/-- R47 (4): the stack is reached only by CALL, RETURN, RETLW and RETFIE among the instructions. -/
def Obligations.OnlyCallsAndReturnsTouchTheStack : Prop :=
  ∀ (i : Instr) (s t : State), exec i s = .next t → (∀ k, i ≠ .call k) → i ≠ .ret → (∀ k, i ≠ .retlw k) → i ≠ .retfie →
    t.stk = s.stk ∧ t.sp = s.sp

/-- R26, R100, R106, R49: a fetch reads `PROG[a mod PM_WORDS]`, 512 words on the '83 devices and 1024 on the '84 devices, so
addresses equal modulo PM_WORDS read one word; a word loaded where the PC points is what exactly those addresses read (that
`withFetchWord` stands for the host's load is assumption log entry 2); no step changes the program memory or the configuration of
the run. -/
def Obligations.ProgramMemoryNeverChanges : Prop :=
  (Device.f83.pmWords = 512 ∧ Device.cr83.pmWords = 512 ∧ Device.f84.pmWords = 1024 ∧ Device.cr84.pmWords = 1024)
  ∧ (∀ s : State, s.fetch = s.progRead s.pc
      ∧ (∀ a, s.progRead a = Memory.read progFill s.prog (a.toNat % s.cfg.device.pmWords))
      ∧ ∀ a b, a.toNat % s.cfg.device.pmWords = b.toNat % s.cfg.device.pmWords → s.progRead a = s.progRead b)
  ∧ (∀ (s : State) (w : InstrWord) (a : PAddr), Memory.wf progFill s.prog →
      (s.withFetchWord 14 w.toNat).progRead a
        = if a.toNat % s.cfg.device.pmWords = s.pc.toNat % s.cfg.device.pmWords then w else s.progRead a)
  ∧ ∀ s t : State, step s = .next t → t.prog = s.prog ∧ t.cfg = s.cfg ∧ ∀ a, t.progRead a = s.progRead a

/-- R108, R310, R317, R342, R346: no instruction by itself changes any data EEPROM cell, and in a step the only cell that can
change is the one EEWADDR selects. A step changes no cell at all unless it ends a write (EEIF is then set and no write is in
progress) or a reset cuts one short: none where a write is still in progress after it, none where no reset is requested and EEIF
reads 0 after it, and none where no write was in progress and none could start. R316 has the cell being written hold any value from
the start of the write to its end: that the array keeps that cell's old byte until then, also in the step that starts the write, is
the model's representation (assumption log entry 16; a read of that cell gives a free value, entry 25). -/
def Obligations.OnlyTheLatchedEepromCellChanges : Prop :=
  (∀ (i : Instr) (s t : State), exec i s = .next t → t.eeprom = s.eeprom)
    ∧ (∀ s t : State, s.Inv → step s = .next t → ∀ a, a ≠ t.eeWAddr.toNat % 64 → t.eeRead a = s.eeRead a)
    ∧ ∀ s t : State, step s = .next t →
      (t.eeBusy = true → t.eeprom = s.eeprom)
      ∧ (s.resetRequest = none → t.eecon1.getLsbD 4 = false → t.eeprom = s.eeprom)
      ∧ (s.eeBusy = false → (s.eeSeq ≠ .gotAA ∨ s.resetRequest ≠ none) → t.eeprom = s.eeprom)

/-! ### The stack and the interrupt -/

/-- R27, R28: after a push the value is on top and every other cell is as before; of any eight or more pushes the last eight are
held, so the ninth overwrites the first; a pop erases nothing, and nine pops return the first one's value. -/
def Obligations.StackIsCircular : Prop :=
  (∀ (s : State) (v : PAddr), (s.push v).top = v ∧ (s.push v).drop.sp = s.sp
      ∧ (∀ p, p ≠ s.sp → (s.push v).stkAt p = s.stkAt p)
      ∧ { s.push v with stk := s.stk, sp := s.sp } = s)
    ∧ (∀ (s : State) (vs : List PAddr) (k : Nat), vs.length ≤ k + 8 → k < vs.length →
        (vs.foldl State.push s).stkAt (s.sp + BitVec.ofNat 3 k) = vs.getD k 0x0000#13)
    ∧ ∀ s : State, (times State.drop 8 s).top = s.top ∧ s.drop.stk = s.stk

/-- R240: interrupt entry clears GIE, pushes the PC and goes to 0004h whatever PCLATH holds, in two cycles; nothing else is
saved or changed. -/
def Obligations.InterruptEntryEffect : Prop :=
  ∀ s : State,
    (interruptEntry s).gie = false ∧ (∀ n, n < 7 → (interruptEntry s).intcon.getLsbD n = s.intcon.getLsbD n)
    ∧ (interruptEntry s).pc = 0x0004#13 ∧ (interruptEntry s).cycles = 2 ∧ (interruptEntry s).sp = s.sp + 1
    ∧ (interruptEntry s).stkAt s.sp = s.pc
    ∧ (∀ p, p ≠ s.sp → (interruptEntry s).stkAt p = s.stkAt p)
    ∧ { interruptEntry s with intcon := s.intcon, pc := s.pc, sp := s.sp, stk := s.stk, cycles := s.cycles } = s

/-- R231 step 3, R236, R237 (the spec's decision D7): the request is GIE with a flag that stands with its enable. It is taken at
the first boundary, or, where the run puts it off by one instruction, at the next one if it still holds. -/
def Obligations.InterruptRecognition : Prop :=
  (∀ s : State, s.irqRequest = true ↔ s.intcon.getLsbD 7 = true ∧
    ((s.intcon.getLsbD 2 = true ∧ s.intcon.getLsbD 5 = true) ∨ (s.intcon.getLsbD 1 = true ∧ s.intcon.getLsbD 4 = true)
      ∨ (s.intcon.getLsbD 0 = true ∧ s.intcon.getLsbD 3 = true)
      ∨ (s.eecon1.getLsbD 4 = true ∧ s.intcon.getLsbD 6 = true)))
  ∧ ∀ s : State, s.Running → s.irqRequest = true →
    (s.irqPhase = .delayed ∨ (s.irqPhase = .fresh ∧ s.irqWaits = false) →
      step s = .next (tick 2 (interruptEntry { s with inReset := false, irqPhase := .fresh })))
    ∧ (s.irqPhase = .fresh → s.irqWaits = true → s.RunsInstruction ∧ s.phaseDuring = .delayed)
    ∧ ∀ b, s.cfg.irqExtra = some b → s.irqWaits = b

/-! ### SLEEP and the Watchdog Timer -/

/-- R263, R306, R349 (the wake-up is a step of its own: assumption log entry 18; the start-up time is the spec's option D21, taken
in entry 17; that T0PREV takes the pin's level in every unit of it is the deduced choice of entry 27, R306 gives the re-sampling on
wake-up only): a flag that stands with its enable wakes the device, whatever GIE is, and changes no register; T0PREV is re-sampled.
While start-up time is left no instruction runs: a step is one unit of `idleCycle`, in which Timer0 stands still and the Watchdog,
the EEPROM timer and the detectors go on (WatchdogPeriod, EepromWriteCompletes and InterruptPinDetectors say what they do in it).
Then one instruction runs without the interrupt check, and the request is taken after it if it still holds. -/
def Obligations.RequestWakesTheDevice : Prop :=
  (∀ s : State, s.resetRequest = none → s.pins.mclrLow = false → s.sleeping = true → s.ostLeft = 0 → s.wakePending = true →
    step s = .next { s with
      sleeping := false, irqPhase := .afterWake, ostLeft := s.cfg.ostCycles, t0Prev := s.pinA 4, inReset := false }
    ∧ (s.cfg.ostCycles = 0 → s.wdtTimeout = false → ∀ t, step s = .next t → t.RunsInstruction ∧ t.phaseDuring = .delayed))
  ∧ (∀ s : State, s.resetRequest = none → s.pins.mclrLow = false → 0 < s.ostLeft → s.sleeping = false →
    ∃ t, step s = .next t ∧ t = idleCycle { s with ostLeft := s.ostLeft - 1, inReset := false }
      ∧ t.ostLeft = s.ostLeft - 1 ∧ t.sleeping = false ∧ t.irqPhase = s.irqPhase
      ∧ t.pc = s.pc ∧ t.w = s.w ∧ t.stk = s.stk ∧ t.sp = s.sp ∧ t.ram = s.ram ∧ t.status = s.status
      ∧ t.tmr0 = s.tmr0 ∧ t.t0Sync = s.t0Sync ∧ (s.optionReg.getLsbD 3 = false → t.presc = s.presc)
      ∧ t.t0Prev = s.pinA 4)
  ∧ ∀ s : State, s.resetRequest = none → s.pins.mclrLow = false → s.ostLeft = 0 → s.sleeping = false →
    s.irqPhase = .afterWake → s.RunsInstruction ∧ s.phaseDuring = .delayed

/-- R253, R254, R262, R306, R349: a Watchdog time-out asleep wakes the device with TO cleared and no other register changed, T0PREV
re-sampled and the start-up time begun; awake it asks for a reset and changes nothing yet. That the start-up time is counted
(`ostLeft`) is the spec's option D21, taken in assumption log entry 17; the re-sampling, which R306 marks derived, is entry 27. -/
def Obligations.WatchdogTimeOut : Prop :=
  ∀ s : State,
    (s.sleeping = true → ∃ t, wdtTimeoutEvent s = t ∧ t.timeOut = false
      ∧ (∀ n, n ≠ 4 → t.status.getLsbD n = s.status.getLsbD n)
      ∧ t = { s with sleeping := false, ostLeft := s.cfg.ostCycles, t0Prev := s.pinA 4, status := t.status })
    ∧ (s.sleeping = false → wdtTimeoutEvent s = { s with wdtTimeout := true })

/-- R261, R266, R306: with no reset and no request a step asleep is one unit of `idleCycle`; a step asleep leaves W, the PC, the
stack, every register but the flags INTF and RBIF, EEIF and WR (which change only where a write ends) and TO as they were, and so
RBOLD, the sequence detector, and Timer0 with its prescaler (PSA = 0) and synchroniser; T0PREV follows its pin. Two clauses are the
model's: that T0PREV follows its pin in every unit asleep (assumption log entry 27; R306 gives the wake-up only), and that the EEPROM
is wholly as before while a write runs (entry 16's representation of a cell that by R266 and R316 holds any value then). -/
def Obligations.SleepKeepsTheRegisters : Prop :=
  ∀ s : State, s.resetRequest = none → s.pins.mclrLow = false → s.sleeping = true → s.ostLeft = 0 →
    (s.wakePending = false → step s = .next (idleCycle { s with inReset := false, irqPhase := .fresh }))
    ∧ ∀ t, step s = .next t →
    t.w = s.w ∧ t.pc = s.pc ∧ t.stk = s.stk ∧ t.sp = s.sp ∧ t.ram = s.ram ∧ t.fsr = s.fsr ∧ t.pclath = s.pclath
    ∧ t.optionReg = s.optionReg ∧ t.lata = s.lata ∧ t.trisa = s.trisa ∧ t.latb = s.latb ∧ t.trisb = s.trisb
    ∧ t.tmr0 = s.tmr0 ∧ t.t0Sync = s.t0Sync ∧ t.t0Skip = s.t0Skip ∧ t.t0Prev = s.pinA 4
    ∧ (s.optionReg.getLsbD 3 = false → t.presc = s.presc)
    ∧ t.eedata = s.eedata ∧ t.eeadr = s.eeadr ∧ t.eeSeq = s.eeSeq ∧ t.eeWAddr = s.eeWAddr ∧ t.eeWData = s.eeWData
    ∧ (∀ n, n ≠ 1 → n ≠ 4 → t.eecon1.getLsbD n = s.eecon1.getLsbD n)
    ∧ (t.eeBusy = s.eeBusy → t.eecon1 = s.eecon1 ∧ t.eeprom = s.eeprom) ∧ t.rbold = s.rbold
    ∧ (∀ n, n ≠ 0 → n ≠ 1 → t.intcon.getLsbD n = s.intcon.getLsbD n)
    ∧ (∀ n, n ≠ 4 → t.status.getLsbD n = s.status.getLsbD n)

/-- R252, R300, R261 (a), R349: with a fixed period P, a cleared Watchdog and, for PSA = 1, a cleared prescaler, the time-out comes
exactly N × P units later, N = 2^PS for PSA = 1 and N = 1 for PSA = 0: over the Watchdog alone, over the ticks of the whole machine
and, with the device's clock stopped, over its idle units. Asleep it then wakes the device with TO cleared, and STATUS stays as it
was until then. The idle units of an awake device are those of the oscillator's start-up (the spec's option D21): that a time-out in
them makes a reset due is the model's choice (assumption log entry 17, unsafe); R349 says only that the Watchdog continues there. -/
def Obligations.WatchdogPeriod : Prop :=
  ∀ (s : State) (period n : Nat), s.cfg.wdte = true → s.cfg.wdtMin = period → s.cfg.wdtMax = period → 0 < period →
    s.wdtCnt = 0 → s.wdtTimeout = false → (s.psa = true → s.presc = 0x00#8) →
    (s.sleeping = false → ∀ t, t = times wdtCycle n s ∨ t = tick n s ∨ t = times idleCycle n s →
      (n < (if s.psa then 2 ^ s.ps else 1) * period → t.wdtTimeout = false)
      ∧ (n = (if s.psa then 2 ^ s.ps else 1) * period → t.wdtTimeout = true))
    ∧ (s.sleeping = true → ∀ t, t = times idleCycle n s →
      (n < (if s.psa then 2 ^ s.ps else 1) * period → t.sleeping = true ∧ t.status = s.status)
      ∧ (n = (if s.psa then 2 ^ s.ps else 1) * period → t.sleeping = false ∧ t.timeOut = false
        ∧ ∀ k, k ≠ 4 → t.status.getLsbD k = s.status.getLsbD k))

/-- R250: with WDTE = 0 no time-out ever occurs, so no step makes a Watchdog reset due and none wakes the device but a request. -/
def Obligations.DisabledWatchdogNeverTimesOut : Prop :=
  ∀ s t : State, s.cfg.wdte = false → step s = .next t →
    (s.wdtTimeout = false → t.wdtTimeout = false)
    ∧ (s.resetRequest = none → s.sleeping = true → s.wakePending = false → s.ostLeft = 0 → t.sleeping = true)

/-! ### Resets -/

/-- R231 step 1, R341: what requests a reset, of which kind, and that it takes effect at the step boundary; while MCLR holds the
chip in reset only the environment goes on. That a power-on pulse wins over MCLR low is the model's choice (assumption log entry
20), and so is that the environment goes on in the step of a Power-on or MCLR reset and while MCLR is held, and not in the step of a
Watchdog reset (assumption log entry 21). -/
def Obligations.ResetRequests : Prop :=
  ∀ s : State,
    (s.pins.powerOn = true → step s = .next (advanceEnv (deviceReset .por s)))
    ∧ (s.pins.powerOn = false → s.pins.mclrLow = true → s.inReset = true → step s = .next (advanceEnv s))
    ∧ (s.pins.powerOn = false → s.pins.mclrLow = true → s.inReset = false → s.sleeping = true →
        step s = .next (advanceEnv (deviceReset .mclrSleep s)))
    ∧ (s.pins.powerOn = false → s.pins.mclrLow = true → s.inReset = false → s.sleeping = false → s.wdtTimeout = false →
        step s = .next (advanceEnv (deviceReset .mclrRun s)))
    ∧ (s.pins.powerOn = false → s.pins.mclrLow = false → s.sleeping = false → s.wdtTimeout = true →
        step s = .next (deviceReset .wdtRun s))
    ∧ (s.pins.powerOn = false → s.pins.mclrLow = false → (s.sleeping = true ∨ s.wdtTimeout = false) → s.resetRequest = none)

/-- R342, R343, R344 column B, R346: what an MCLR or WDT reset leaves; what the spec makes `any` is not mentioned, and the
interrupted EEPROM cell is the only one that may change. That the general purpose registers stay (`t.ram = s.ram`) is the spec's
decision D24, since R344 has no row for them (assumption log entry 24). -/
def Obligations.WarmResetTable : Prop :=
  ∀ (kind : ResetKind) (s : State), kind ≠ .por → Memory.wf eepromFill s.eeprom →
    ∃ t, deviceReset kind s = t ∧ t.pc = 0x0000#13
    ∧ (∀ n, 5 ≤ n → t.status.getLsbD n = false) ∧ (∀ n, n < 3 → t.status.getLsbD n = s.status.getLsbD n)
    ∧ (kind = .mclrRun → t.timeOut = s.timeOut ∧ t.powerDown = s.powerDown)
    ∧ (kind = .mclrSleep → t.timeOut = true ∧ t.powerDown = false)
    ∧ (kind = .wdtRun → t.timeOut = false ∧ t.powerDown = true)
    ∧ t.pclath = 0x00#5 ∧ (∀ n, 1 ≤ n → t.intcon.getLsbD n = false) ∧ t.intcon.getLsbD 0 = s.intcon.getLsbD 0
    ∧ t.optionReg = 0xFF#8 ∧ t.trisa = 0x1F#5 ∧ t.trisb = 0xFF#8
    ∧ (∀ n, n ≠ 3 → t.eecon1.getLsbD n = false) ∧ t.eecon1.getLsbD 3 = (s.eeBusy || s.eecon1.getLsbD 3)
    ∧ t.w = s.w ∧ t.tmr0 = s.tmr0 ∧ t.fsr = s.fsr ∧ t.lata = s.lata ∧ t.latb = s.latb ∧ t.eedata = s.eedata
    ∧ t.eeadr = s.eeadr ∧ t.ram = s.ram ∧ t.prog = s.prog ∧ t.cfg = s.cfg
    ∧ t.eeSeq = .idle ∧ t.eeBusy = false ∧ t.sleeping = false ∧ t.t0Skip = false ∧ t.wdtCnt = 0 ∧ t.wdtTimeout = false
    ∧ ∀ a, ¬(s.eeBusy = true ∧ a = s.eeWAddr.toNat % 64) → t.eeRead a = s.eeRead a

/-- R342, R344 column A: what a Power-on Reset leaves; the registers it makes unknown are not mentioned. -/
def Obligations.PowerOnResetTable : Prop :=
  ∀ s : State, Memory.wf eepromFill s.eeprom →
    ∃ t, deviceReset .por s = t ∧ t.pc = 0x0000#13 ∧ (∀ n, 5 ≤ n → t.status.getLsbD n = false)
    ∧ t.timeOut = true ∧ t.powerDown = true ∧ t.pclath = 0x00#5 ∧ (∀ n, 1 ≤ n → t.intcon.getLsbD n = false)
    ∧ t.optionReg = 0xFF#8 ∧ t.trisa = 0x1F#5 ∧ t.trisb = 0xFF#8 ∧ (∀ n, n ≠ 3 → t.eecon1.getLsbD n = false)
    ∧ t.eeSeq = .idle ∧ t.eeBusy = false ∧ t.sleeping = false ∧ t.t0Skip = false ∧ t.wdtCnt = 0 ∧ t.wdtTimeout = false
    ∧ t.prog = s.prog ∧ t.cfg = s.cfg
    ∧ ∀ a, ¬(s.eeBusy = true ∧ a = s.eeWAddr.toNat % 64) → t.eeRead a = s.eeRead a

Goal of the exercise -> In the records above, the line with "false → wdtTimeoutEvent" marks the start and the line with "RBOLD, the sequence" marks the end; copy that stretch exactly, both lines included, and nothing else.

Exercise output ->
    ∧ (s.sleeping = false → wdtTimeoutEvent s = { s with wdtTimeout := true })

/-- R261, R266, R306: with no reset and no request a step asleep is one unit of `idleCycle`; a step asleep leaves W, the PC, the
stack, every register but the flags INTF and RBIF, EEIF and WR (which change only where a write ends) and TO as they were, and so
RBOLD, the sequence detector, and Timer0 with its prescaler (PSA = 0) and synchroniser; T0PREV follows its pin. Two clauses are the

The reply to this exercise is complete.